**Assigned task**
For each line in the data that includes "entry", make a copy.

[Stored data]
- - - -

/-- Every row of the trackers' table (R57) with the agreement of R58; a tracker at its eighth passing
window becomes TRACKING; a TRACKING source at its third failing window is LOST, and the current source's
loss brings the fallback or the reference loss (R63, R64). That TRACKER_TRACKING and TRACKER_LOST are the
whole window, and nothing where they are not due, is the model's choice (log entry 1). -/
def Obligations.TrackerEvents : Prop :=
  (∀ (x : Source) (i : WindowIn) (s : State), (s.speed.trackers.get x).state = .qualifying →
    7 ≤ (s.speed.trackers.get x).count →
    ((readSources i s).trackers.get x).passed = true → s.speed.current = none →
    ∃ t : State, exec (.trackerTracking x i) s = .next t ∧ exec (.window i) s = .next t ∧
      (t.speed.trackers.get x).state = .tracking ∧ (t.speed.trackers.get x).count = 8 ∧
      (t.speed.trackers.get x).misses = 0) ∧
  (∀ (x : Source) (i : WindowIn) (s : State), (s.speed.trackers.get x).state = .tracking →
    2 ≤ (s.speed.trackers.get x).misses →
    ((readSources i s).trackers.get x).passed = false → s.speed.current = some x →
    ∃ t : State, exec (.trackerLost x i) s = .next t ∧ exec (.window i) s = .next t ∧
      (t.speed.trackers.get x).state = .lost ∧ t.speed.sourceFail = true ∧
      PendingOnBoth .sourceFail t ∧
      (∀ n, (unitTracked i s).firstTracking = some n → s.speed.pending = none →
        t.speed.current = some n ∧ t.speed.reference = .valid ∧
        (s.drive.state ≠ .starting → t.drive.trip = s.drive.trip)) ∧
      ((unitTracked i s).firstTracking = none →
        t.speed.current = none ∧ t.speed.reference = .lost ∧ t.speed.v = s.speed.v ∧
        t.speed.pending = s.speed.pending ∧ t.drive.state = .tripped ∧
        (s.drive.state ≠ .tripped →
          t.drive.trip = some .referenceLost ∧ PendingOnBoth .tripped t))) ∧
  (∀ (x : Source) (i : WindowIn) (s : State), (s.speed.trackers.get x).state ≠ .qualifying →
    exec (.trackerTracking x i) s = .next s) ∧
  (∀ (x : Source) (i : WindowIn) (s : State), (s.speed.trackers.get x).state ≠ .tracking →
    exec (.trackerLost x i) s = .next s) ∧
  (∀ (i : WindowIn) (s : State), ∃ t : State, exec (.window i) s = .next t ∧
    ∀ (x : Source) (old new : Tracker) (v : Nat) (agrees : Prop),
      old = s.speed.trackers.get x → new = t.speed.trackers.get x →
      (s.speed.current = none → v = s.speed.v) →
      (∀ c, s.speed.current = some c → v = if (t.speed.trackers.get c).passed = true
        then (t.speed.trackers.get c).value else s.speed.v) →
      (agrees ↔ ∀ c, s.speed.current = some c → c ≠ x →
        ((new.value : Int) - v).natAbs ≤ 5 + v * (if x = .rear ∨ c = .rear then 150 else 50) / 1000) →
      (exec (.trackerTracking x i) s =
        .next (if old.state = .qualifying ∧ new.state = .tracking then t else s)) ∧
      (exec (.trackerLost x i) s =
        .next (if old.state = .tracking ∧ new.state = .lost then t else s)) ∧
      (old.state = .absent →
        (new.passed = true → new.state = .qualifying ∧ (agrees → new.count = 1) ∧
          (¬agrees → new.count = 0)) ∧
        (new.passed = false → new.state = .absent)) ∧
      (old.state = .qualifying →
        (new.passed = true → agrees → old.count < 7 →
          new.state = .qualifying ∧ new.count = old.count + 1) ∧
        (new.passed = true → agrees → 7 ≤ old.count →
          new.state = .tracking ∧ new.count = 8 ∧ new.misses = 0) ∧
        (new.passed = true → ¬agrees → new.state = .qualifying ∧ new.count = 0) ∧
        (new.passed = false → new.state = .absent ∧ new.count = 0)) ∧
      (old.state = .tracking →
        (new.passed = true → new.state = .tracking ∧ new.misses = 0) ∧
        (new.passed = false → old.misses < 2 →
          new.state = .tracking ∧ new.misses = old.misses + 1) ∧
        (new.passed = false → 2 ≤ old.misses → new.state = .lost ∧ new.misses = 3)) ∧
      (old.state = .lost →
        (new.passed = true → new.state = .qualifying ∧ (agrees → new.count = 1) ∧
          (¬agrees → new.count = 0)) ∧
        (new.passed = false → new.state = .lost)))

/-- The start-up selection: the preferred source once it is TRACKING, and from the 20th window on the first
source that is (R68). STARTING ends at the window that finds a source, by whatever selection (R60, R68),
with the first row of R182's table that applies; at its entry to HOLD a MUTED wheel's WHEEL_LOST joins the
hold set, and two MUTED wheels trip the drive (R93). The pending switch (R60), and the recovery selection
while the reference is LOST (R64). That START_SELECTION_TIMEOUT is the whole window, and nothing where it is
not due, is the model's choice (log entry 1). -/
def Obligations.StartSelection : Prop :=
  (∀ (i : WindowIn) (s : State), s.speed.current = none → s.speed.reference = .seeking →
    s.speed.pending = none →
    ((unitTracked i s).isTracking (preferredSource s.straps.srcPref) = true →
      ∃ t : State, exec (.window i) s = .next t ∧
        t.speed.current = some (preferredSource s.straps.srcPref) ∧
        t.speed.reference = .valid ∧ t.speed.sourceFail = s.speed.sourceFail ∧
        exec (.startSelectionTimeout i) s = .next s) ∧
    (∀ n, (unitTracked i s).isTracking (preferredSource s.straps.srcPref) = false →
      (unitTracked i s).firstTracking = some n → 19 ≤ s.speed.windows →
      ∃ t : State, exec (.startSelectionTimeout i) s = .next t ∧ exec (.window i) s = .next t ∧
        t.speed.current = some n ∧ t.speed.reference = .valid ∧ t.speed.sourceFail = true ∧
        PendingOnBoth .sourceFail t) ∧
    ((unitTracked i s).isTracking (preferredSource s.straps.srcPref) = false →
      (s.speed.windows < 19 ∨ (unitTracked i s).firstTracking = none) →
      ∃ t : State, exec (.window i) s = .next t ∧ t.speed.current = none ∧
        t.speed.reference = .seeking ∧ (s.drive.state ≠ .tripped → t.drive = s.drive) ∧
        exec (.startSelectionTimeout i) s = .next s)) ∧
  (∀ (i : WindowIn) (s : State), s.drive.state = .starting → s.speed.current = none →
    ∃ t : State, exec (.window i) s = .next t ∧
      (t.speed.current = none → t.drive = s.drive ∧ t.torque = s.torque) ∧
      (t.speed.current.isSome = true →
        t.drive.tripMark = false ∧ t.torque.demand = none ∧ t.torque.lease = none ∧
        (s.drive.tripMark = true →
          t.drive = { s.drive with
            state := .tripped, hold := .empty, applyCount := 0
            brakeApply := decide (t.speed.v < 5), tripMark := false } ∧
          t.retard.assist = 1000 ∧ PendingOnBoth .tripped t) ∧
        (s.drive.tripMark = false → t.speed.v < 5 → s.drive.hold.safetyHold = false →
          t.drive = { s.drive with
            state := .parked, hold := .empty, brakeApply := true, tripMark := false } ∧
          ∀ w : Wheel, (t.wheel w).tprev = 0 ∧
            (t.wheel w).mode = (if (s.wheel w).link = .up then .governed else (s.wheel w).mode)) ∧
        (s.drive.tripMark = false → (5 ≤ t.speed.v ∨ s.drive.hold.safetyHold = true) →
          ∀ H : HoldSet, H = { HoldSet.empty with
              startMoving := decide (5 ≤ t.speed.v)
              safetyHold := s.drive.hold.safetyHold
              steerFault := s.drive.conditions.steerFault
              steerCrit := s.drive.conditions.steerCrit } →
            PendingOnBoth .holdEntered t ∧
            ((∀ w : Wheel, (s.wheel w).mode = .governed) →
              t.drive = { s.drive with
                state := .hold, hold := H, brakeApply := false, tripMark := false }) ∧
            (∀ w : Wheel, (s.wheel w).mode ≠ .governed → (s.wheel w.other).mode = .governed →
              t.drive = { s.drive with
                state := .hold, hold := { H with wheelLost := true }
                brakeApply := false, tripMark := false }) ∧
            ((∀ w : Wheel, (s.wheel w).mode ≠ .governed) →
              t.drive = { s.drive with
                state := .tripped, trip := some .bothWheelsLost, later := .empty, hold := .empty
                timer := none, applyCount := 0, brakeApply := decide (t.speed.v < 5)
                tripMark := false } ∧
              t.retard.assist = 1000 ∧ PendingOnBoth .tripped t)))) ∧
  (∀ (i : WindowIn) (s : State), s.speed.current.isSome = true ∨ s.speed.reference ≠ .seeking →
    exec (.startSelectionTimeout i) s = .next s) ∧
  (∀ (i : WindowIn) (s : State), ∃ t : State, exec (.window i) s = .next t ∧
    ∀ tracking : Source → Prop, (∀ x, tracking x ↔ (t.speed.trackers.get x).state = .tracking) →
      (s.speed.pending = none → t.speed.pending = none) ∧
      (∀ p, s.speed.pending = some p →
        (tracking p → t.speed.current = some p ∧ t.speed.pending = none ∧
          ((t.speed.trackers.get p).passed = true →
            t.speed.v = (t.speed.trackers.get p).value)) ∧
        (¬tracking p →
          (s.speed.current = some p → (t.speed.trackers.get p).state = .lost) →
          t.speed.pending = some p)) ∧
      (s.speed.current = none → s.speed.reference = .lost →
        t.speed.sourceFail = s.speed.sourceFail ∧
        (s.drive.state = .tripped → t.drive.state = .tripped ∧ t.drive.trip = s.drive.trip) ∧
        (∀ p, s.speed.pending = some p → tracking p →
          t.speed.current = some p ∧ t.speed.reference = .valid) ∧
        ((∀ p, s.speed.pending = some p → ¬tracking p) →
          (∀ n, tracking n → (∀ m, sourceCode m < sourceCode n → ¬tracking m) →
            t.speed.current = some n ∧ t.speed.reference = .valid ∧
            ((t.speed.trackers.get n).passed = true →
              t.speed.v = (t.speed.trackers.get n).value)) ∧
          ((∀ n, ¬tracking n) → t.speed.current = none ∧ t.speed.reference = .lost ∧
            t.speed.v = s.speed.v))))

- - - -

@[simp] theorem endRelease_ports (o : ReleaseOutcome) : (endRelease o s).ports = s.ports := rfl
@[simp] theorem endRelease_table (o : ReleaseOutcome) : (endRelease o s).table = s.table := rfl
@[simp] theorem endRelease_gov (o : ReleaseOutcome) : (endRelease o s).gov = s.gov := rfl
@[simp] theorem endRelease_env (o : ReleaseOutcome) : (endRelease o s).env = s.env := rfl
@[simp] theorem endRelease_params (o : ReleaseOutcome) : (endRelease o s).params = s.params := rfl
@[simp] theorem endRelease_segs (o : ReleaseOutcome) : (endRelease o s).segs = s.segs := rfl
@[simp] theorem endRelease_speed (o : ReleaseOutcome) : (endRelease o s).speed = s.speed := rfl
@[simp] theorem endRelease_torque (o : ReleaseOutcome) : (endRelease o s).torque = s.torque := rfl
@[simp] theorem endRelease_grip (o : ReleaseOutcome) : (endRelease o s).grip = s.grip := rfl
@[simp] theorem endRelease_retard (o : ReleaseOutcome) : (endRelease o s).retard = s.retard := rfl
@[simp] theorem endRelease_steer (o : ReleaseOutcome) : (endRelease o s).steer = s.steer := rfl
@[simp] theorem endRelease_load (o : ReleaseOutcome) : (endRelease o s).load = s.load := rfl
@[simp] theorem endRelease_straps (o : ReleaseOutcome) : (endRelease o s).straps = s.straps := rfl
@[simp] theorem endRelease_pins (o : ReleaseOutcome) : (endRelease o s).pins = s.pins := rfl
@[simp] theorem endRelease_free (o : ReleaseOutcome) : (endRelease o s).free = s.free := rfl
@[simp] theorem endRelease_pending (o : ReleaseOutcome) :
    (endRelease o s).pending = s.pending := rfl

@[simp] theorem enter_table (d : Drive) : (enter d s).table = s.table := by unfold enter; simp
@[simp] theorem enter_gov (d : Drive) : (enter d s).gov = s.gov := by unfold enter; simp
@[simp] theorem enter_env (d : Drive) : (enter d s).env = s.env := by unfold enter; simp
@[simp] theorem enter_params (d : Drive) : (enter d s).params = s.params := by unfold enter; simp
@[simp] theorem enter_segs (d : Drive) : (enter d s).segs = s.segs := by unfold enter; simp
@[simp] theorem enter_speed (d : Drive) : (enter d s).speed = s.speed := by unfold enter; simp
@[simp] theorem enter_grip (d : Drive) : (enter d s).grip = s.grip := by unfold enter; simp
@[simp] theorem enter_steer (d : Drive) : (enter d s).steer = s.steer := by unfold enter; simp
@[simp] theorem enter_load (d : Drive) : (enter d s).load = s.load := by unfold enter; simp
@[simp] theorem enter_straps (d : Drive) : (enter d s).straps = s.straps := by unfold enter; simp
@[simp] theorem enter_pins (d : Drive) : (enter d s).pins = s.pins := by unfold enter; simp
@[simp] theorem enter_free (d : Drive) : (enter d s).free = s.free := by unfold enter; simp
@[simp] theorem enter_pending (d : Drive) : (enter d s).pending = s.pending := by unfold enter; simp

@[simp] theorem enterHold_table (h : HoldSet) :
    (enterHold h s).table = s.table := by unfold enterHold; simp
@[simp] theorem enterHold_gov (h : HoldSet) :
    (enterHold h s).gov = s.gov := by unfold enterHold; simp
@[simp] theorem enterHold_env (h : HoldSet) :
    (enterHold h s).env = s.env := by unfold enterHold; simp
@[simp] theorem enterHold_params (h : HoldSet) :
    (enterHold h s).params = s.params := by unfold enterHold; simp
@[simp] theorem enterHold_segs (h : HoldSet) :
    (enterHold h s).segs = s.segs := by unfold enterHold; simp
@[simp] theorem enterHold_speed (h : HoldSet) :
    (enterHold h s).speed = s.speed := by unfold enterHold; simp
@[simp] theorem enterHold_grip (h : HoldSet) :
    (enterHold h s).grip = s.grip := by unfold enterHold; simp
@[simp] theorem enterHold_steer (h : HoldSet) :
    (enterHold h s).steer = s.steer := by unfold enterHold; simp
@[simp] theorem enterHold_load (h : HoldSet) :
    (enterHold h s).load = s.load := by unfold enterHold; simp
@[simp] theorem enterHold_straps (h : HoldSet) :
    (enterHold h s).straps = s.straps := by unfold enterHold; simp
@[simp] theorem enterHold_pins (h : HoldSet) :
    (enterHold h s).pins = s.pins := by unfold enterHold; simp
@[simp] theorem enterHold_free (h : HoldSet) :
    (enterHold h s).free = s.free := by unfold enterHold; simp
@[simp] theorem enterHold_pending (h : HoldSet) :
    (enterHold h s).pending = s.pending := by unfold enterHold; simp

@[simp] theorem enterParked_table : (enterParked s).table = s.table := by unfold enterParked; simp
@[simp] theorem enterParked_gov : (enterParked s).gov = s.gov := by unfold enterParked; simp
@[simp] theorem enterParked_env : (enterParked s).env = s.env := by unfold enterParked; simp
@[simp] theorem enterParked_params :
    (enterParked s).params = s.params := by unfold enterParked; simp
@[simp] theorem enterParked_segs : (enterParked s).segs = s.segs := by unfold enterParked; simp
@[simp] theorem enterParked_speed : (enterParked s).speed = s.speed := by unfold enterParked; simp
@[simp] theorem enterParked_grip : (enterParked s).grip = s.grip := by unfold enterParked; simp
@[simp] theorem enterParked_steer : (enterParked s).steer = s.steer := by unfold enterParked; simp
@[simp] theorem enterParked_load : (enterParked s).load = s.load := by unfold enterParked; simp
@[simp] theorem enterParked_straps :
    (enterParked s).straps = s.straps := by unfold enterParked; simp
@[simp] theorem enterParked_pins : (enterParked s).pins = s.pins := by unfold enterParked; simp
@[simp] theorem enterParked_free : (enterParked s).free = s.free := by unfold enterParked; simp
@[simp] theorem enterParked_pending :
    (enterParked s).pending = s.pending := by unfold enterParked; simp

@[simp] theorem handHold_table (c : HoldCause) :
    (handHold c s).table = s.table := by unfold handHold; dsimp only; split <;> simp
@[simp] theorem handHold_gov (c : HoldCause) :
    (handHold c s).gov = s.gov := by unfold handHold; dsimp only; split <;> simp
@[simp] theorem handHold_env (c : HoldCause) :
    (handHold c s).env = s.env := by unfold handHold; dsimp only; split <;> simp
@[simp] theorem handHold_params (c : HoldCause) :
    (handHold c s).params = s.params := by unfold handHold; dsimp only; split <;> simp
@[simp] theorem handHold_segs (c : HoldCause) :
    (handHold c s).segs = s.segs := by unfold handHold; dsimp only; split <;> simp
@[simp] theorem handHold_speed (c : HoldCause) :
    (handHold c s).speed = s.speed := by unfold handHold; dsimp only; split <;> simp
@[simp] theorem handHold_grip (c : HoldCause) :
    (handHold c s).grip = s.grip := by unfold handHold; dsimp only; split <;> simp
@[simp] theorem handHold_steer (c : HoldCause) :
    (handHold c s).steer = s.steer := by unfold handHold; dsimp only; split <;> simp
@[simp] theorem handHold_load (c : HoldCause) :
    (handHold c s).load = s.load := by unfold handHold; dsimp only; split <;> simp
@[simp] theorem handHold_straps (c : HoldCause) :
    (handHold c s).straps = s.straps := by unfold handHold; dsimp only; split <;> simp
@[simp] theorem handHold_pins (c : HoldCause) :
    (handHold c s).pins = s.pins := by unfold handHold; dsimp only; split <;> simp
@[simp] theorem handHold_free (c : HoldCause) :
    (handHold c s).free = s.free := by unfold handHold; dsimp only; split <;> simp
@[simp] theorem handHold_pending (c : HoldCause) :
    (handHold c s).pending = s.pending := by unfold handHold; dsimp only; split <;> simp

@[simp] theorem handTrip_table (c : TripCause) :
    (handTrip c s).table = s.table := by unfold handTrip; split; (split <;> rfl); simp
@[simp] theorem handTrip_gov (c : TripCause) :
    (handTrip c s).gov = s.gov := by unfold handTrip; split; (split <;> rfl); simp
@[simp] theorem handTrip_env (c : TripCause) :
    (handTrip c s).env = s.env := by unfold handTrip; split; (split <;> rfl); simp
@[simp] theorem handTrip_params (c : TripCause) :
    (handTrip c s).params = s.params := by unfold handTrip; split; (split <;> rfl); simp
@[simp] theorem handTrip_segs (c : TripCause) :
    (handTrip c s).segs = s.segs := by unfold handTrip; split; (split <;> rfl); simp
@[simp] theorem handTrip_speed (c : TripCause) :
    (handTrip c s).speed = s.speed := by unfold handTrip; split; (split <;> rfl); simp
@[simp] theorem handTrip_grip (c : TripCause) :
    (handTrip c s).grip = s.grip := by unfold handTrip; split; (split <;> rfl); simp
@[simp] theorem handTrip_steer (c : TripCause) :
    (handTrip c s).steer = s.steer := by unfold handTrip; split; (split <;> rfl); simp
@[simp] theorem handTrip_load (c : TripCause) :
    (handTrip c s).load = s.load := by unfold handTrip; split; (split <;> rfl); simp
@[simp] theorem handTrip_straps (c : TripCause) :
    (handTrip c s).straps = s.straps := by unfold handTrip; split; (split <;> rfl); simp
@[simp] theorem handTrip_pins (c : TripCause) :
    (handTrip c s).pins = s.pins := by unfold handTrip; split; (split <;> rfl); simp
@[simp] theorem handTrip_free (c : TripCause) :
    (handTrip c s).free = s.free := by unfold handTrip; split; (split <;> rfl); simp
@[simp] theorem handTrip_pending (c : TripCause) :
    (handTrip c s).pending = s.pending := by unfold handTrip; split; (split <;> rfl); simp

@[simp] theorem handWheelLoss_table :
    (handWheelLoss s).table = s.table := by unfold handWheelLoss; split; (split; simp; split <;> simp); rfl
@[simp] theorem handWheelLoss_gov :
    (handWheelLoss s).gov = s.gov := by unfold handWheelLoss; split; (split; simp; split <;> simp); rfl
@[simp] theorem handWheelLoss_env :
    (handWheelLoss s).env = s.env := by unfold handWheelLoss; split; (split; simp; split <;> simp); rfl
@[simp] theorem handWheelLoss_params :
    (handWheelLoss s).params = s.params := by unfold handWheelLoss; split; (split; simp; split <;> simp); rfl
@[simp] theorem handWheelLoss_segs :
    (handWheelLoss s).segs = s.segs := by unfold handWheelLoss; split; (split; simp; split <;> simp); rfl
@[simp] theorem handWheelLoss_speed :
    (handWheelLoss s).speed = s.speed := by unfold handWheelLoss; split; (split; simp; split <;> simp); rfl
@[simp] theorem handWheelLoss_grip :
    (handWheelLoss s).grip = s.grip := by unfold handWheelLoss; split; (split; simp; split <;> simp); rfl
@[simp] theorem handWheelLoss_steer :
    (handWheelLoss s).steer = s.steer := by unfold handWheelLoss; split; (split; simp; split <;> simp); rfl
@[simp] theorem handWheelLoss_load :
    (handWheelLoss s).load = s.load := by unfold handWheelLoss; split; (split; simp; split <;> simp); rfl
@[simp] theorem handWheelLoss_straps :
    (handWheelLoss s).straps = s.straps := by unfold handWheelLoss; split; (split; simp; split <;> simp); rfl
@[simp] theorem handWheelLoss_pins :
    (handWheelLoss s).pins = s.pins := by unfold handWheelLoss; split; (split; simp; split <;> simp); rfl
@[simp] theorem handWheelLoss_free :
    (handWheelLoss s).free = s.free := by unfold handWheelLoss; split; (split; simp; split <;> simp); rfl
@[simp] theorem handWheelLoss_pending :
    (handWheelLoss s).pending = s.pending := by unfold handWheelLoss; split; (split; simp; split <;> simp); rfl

- - - -

**Exercise output**
whole window, and nothing where they are not due, is the model's choice (log entry 1). -/
with the first row of R182's table that applies; at its entry to HOLD a MUTED wheel's WHEEL_LOST joins the
not due, is the model's choice (log entry 1). -/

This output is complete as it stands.